HB 1448 - (Introduced by Rep's Nelson, DeKrey, Froelich, Solberg; Sen's Erbele, Nichols) - Would require a nonresident to include on the application a legal description of the land on which the applicant intends to hunt, and, upon request, an applicant shall provide proof that the applicant has permission to hunt on the land described on the application. This bill also would prohibit the governor from limiting the number of nonresident hunting licenses for any open season. Referred to Natural Resources Committee. No hearing set


----------



## muzzy (Mar 21, 2002)

Bad bill, if Nelson's name or Dekrey' name is on the bill, it is usually automatically a bad bill if it concerning game and fish.


----------



## Perry Thorvig (Mar 6, 2002)

The legal description bill is absolutely crazy!!!!!!

I hunt where the birds are within an area of 50 miles by 50 miles. That's 2,500 sq. miles that I search for birds. What is the legal description for that?

Stupid!


----------



## KEN W (Feb 22, 2002)

this bill makes no sense whatsoever.I would think any non-res would not favor this.


----------



## prairie hunter (Mar 13, 2002)

I thought about this one. Designed to assist outfitters ?

*If a NR hunter is using an outfitter, he simply would list the land description provided by the outfitter. Thus any NR using a guide or outfitter is guaranteed a license through this bill. *

Guess the freelancer could list the land description for a WPA ? Stuck there then ?


----------



## Old Hunter (Mar 8, 2002)

prairie hunter bullseye! Sen Bob Erbele has a hunting operation near LehrND. He has a stepson who lives in Bismark who opperates a guiding operation on Erbele land. The service is controlling other land in the area also.

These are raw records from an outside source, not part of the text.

-- ==== Sys2Proof/Machine/State.lean ====
section
/-! DEFINITION. The state of OWM as plain data (10_state.md), why a step can stop (60_exceptions.md R711), and the
state after the block reset (R121, R801). -/

namespace Sys2Proof.Machine

/-! ## The timing engine and the line -/

/-- What the master does to the line (R118, R403). -/
inductive Line where
  /-- Released: the open-drain output is off. -/
  | rel
  /-- Driven low. -/
  | low
  /-- Driven high: the strong pull-up. -/
  | pwr
  deriving DecidableEq, Repr

/-- The point a slot in progress has reached (R421–R426): between two points of its table nothing changes. -/
inductive Phase where
  /-- From t = 0: the line is driven low. -/
  | low
  /-- From the release point. -/
  | released
  /-- From the sample point, with the sample taken there. -/
  | sampled (v : Bool)
  deriving DecidableEq, Repr

/-- The engine's position (R104): STOPPED, IDLE, or RUN(k) with the point of the slot it has reached. -/
inductive Engine where
  | stopped
  | idle
  | run (k : Slot) (at_ : Phase)
  deriving DecidableEq, Repr

/-- A bus event (R119). -/
inductive BusEvent where
  | reset (sample : Bool)
  | write (bit powerAfter : Bool)
  | read (sample : Bool)
  | release
  deriving DecidableEq, Repr

/-- The claimed engine slot and program offset, opaque to every command (R118, R452). -/
structure Handle where
  slot : Nat
  offset : Nat
  deriving DecidableEq, Repr

/-! ## Registers -/

/-- The outcome codes, the only values RESULT.CODE takes (R702). -/
inductive Code where
  | ok | noPresence | exhausted | noResponse | crcFail | familyZero | noResource | illegal
  deriving DecidableEq, Repr

/-- RESULT: CODE, DATA and FLAG of the last completed command (R108). -/
structure ResultReg where
  code : Code
  data : Byte
  flag : Bool
  deriving DecidableEq, Repr

/-- CFG: PIN, DIRPIN, FIFO_THRESH, DIR_EN (R109). -/
structure CfgReg where
  pin : Byte
  dirpin : Byte
  thresh : Byte
  dirEn : Bool
  deriving DecidableEq, Repr

/-- The search state (R114): `rom_no`, LD, LFD, LDF and `crc8`, seen through ROM0, ROM1 and SRCH (R110, R111). -/
structure SearchReg where
  ld : BitVec 7
  lfd : BitVec 4
  ldf : Bool
  crc8 : Byte
  rom : RomCode
  deriving DecidableEq, Repr

/-! ## The sequencer's position in a command (R118 `s.seq`) -/

/-- The local variables of a search pass (R604): the bit position p about to be read, `last_zero`, `last_fam`. -/
structure Scan where
  p : Nat
  lastZero : Nat
  lastFam : Nat
  deriving DecidableEq, Repr

/-- Which sample the sequencer waits for. -/
inductive Wait where
  /-- RESET's presence sample (R501). -/
  | reset
  /-- The presence sample of a pass with this ROM command byte (R607). -/
  | search (romcmd : Byte)
  /-- SELECT's presence sample (R651). -/
  | select
  /-- Bit i of READ_BYTE, with the bits read so far (R513). -/
  | read (i : Nat) (acc : Byte)
  /-- TRIPLET's first sample (R516). -/
  | tripId (pref : Bool)
  /-- TRIPLET's second sample. -/
  | tripCmp (pref id : Bool)
  /-- The first sample of a search bit (R610). -/
  | scanId (sc : Scan)
  /-- The second sample of a search bit. -/
  | scanCmp (sc : Scan) (id : Bool)
  deriving DecidableEq, Repr

/-- What the sequencer does once it has pushed the slot words it holds. -/
inductive Cont where
  /-- The command is decoded and checked; its own steps begin (R303, R731). -/
  | start (i : Instr)
  /-- Wait for a sample and go on with it. -/
  | sample (w : Wait)
  /-- The direction of a search bit with these samples is written: once its write slot has ended the bit is recorded,
  or, after (1, 1), the pass aborts (R610–R617). -/
  | record (sc : Scan) (id cmp : Bool)
  /-- A pass found no presence: once the RST slot has ended it resets the tracking and completes (R607). -/
  | absent
  /-- Wait until the engine is IDLE and the queue empty, then Complete (R112). -/
  | done (r : ResultReg)
  deriving DecidableEq, Repr

/-- The sequencer's position: slot words still to be pushed onto `s.txq`, then how it goes on. -/
structure Seq where
  todo : List Slot
  cont : Cont
  deriving DecidableEq, Repr

/-! ## The environment (outside OWM) -/

/-- The phase of a reference device in a search bit (R432). -/
inductive BitPhase where
  | id | cmp | dir
  deriving DecidableEq, Repr

/-- The mode of a reference device (R432). -/
inductive DeviceMode where
  | waitCmd (k : Nat) (c : Byte)
  | search (p : Nat) (ph : BitPhase)
  | matchRom (p : Nat)
  | selected
  | inactive
  deriving DecidableEq, Repr

/-- A reference device (R432). -/
structure Device where
  rom : RomCode
  alarm : Bool
  mode : DeviceMode
  deriving DecidableEq, Repr

/-- What answers a sample on the released line (R404, R431). -/
inductive Bus where
  /-- Any line: the listed draws in slot order, then free values. -/
  | draws (script : List Bool)
  /-- The reference environment of 40_timing_engine.md section 5, which is no part of OWM. -/
  | reference (devices : List Device)
  deriving DecidableEq, Repr

/-- What happens next in a run: a host access, a turn of an agent, or the platform's block reset
(R309, R801, R841; log 1). -/
inductive Input where
  /-- R309 `cmd`: write the word to CMD and poll STATUS until BUSY = 0. -/
  | cmd (w : Word)
  /-- A host write of this width in bits at this byte offset of the block (R204). -/
  | write (width : Nat) (off : BitVec 6) (v : Word)
  /-- A host read (R204). -/
  | read (width : Nat) (off : BitVec 6)
  /-- The sequencer makes one move. -/
  | sequencerTurn
  /-- The timing engine reaches its next point. -/
  | engineTurn
  /-- The block reset (R801, R802). -/
  | blockReset
  deriving DecidableEq, Repr

/-! ## The state -/

/-- Everything the spec gives OWM (R105–R121), then the platform's parameters (R3), then the model's own fields:
the environment, the inputs still to come, the host's last read value and the index of the next free value. -/
structure State where
  result : ResultReg
  cfg : CfgReg
  srch : SearchReg
  selrom : RomCode
  engine : Engine
  line : Line
  txq : List Slot
  rxq : List Bool
  handle : Option Handle
  pullOff : Bool
  hist : List BusEvent
  seq : Option Seq
  params : Params
  bus : Bus
  pool : List (Option Handle)
  input : List Input
  readData : Word
  draws : Nat
  deriving DecidableEq, Repr

/-- The state after the block reset: every value of R121; the parameters' defaults (log 5); the model's own fields
as log 6 says. -/
def State.reset : State where
  result := { code := .ok, data := 0#8, flag := false }
  cfg := { pin := 0#8, dirpin := 0#8, thresh := 0#8, dirEn := false }
  srch := { ld := 0#7, lfd := 0#4, ldf := false, crc8 := 0#8, rom := 0#64 }
  selrom := 0#64
  engine := .stopped
  line := .rel
  txq := []
  rxq := []
  handle := none
  pullOff := false
  hist := []
  seq := none
  params := Params.default
  bus := .draws []
  pool := []
  input := []
  readData := 0#32
  draws := 0

/-! ## Why a step stops -/

/-- The faults of R711, each with what the model records. A fault changes no state and ends the run (R711, R712):
safe, since the hardware's behaviour there is unspecified and the model claims nothing of it. -/
inductive Fault where
  /-- A host write to CMD while BUSY = 1; raised by the register block (R105, R711). Safe. -/
  | busyWrite (w : Word)
  /-- A command that needs a handle while there is none; raised by every command but INIT and CRC8_UPD
  (R711, R713). Safe. -/
  | notClaimed (w : Word)
  /-- INIT while a handle is valid; raised by INIT (R451, R711). Safe. -/
  | alreadyClaimed (w : Word)
  /-- INIT with a pin outside the platform, or an absent, outside or equal direction pin; raised by INIT
  (R451, R711). Safe. -/
  | badPin (w : Word)
  /-- A bus command on the powered line; raised by RESET, WRITE_BYTE, WRITE_BYTE_PWR, READ_BYTE, TRIPLET, SEARCH,
  FIRST, NEXT, SELECT (R711, R713). Safe. -/
  | powered (w : Word)
  /-- A host access that is not 32 bits wide or not at a multiple of 4; raised by the register block
  (R204, R711). Safe. -/
  | badAccess (off : BitVec 6) (width : Nat)
  /-- A host write to SEL0 or SEL1 while BUSY = 1; raised by the register block (R220, R711). Safe. -/
  | selWhileBusy (off : BitVec 6) (v : Word)
  deriving DecidableEq, Repr

/-- Why the model gives no next state without a fault of the spec. -/
inductive Refusal where
  /-- An instruction whose meaning is not written; raised by exec's arms only. Safe. None is left. -/
  | notModelled (mnemonic : String)
  /-- A slot word given to a STOPPED engine: no program is running to take it (R104, R411, R412); raised by the
  slot words. No run reaches it, since a STOPPED engine's queue is empty. Safe (log 10). -/
  | engineStopped
  deriving DecidableEq, Repr

end Sys2Proof.Machine
end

Isn't this a conflict of interest ? Its a shame when people get into public office and they pass legislation with the intent of making money personally good luck


----------



## Nick Roehl (Mar 7, 2002)

Absolutely pathetic, no others words to describe it. Well there are some other words, but I won't go there. Like muzzy said if Nelson's name is on it you might as well throw it out.


----------



## goosehtr4life (Dec 16, 2002)

uke: This is the STUPIDEST bill I have ever seen.


----------



## Dan Bueide (Jul 1, 2002)

Failed on House Floor today 3-90.


----------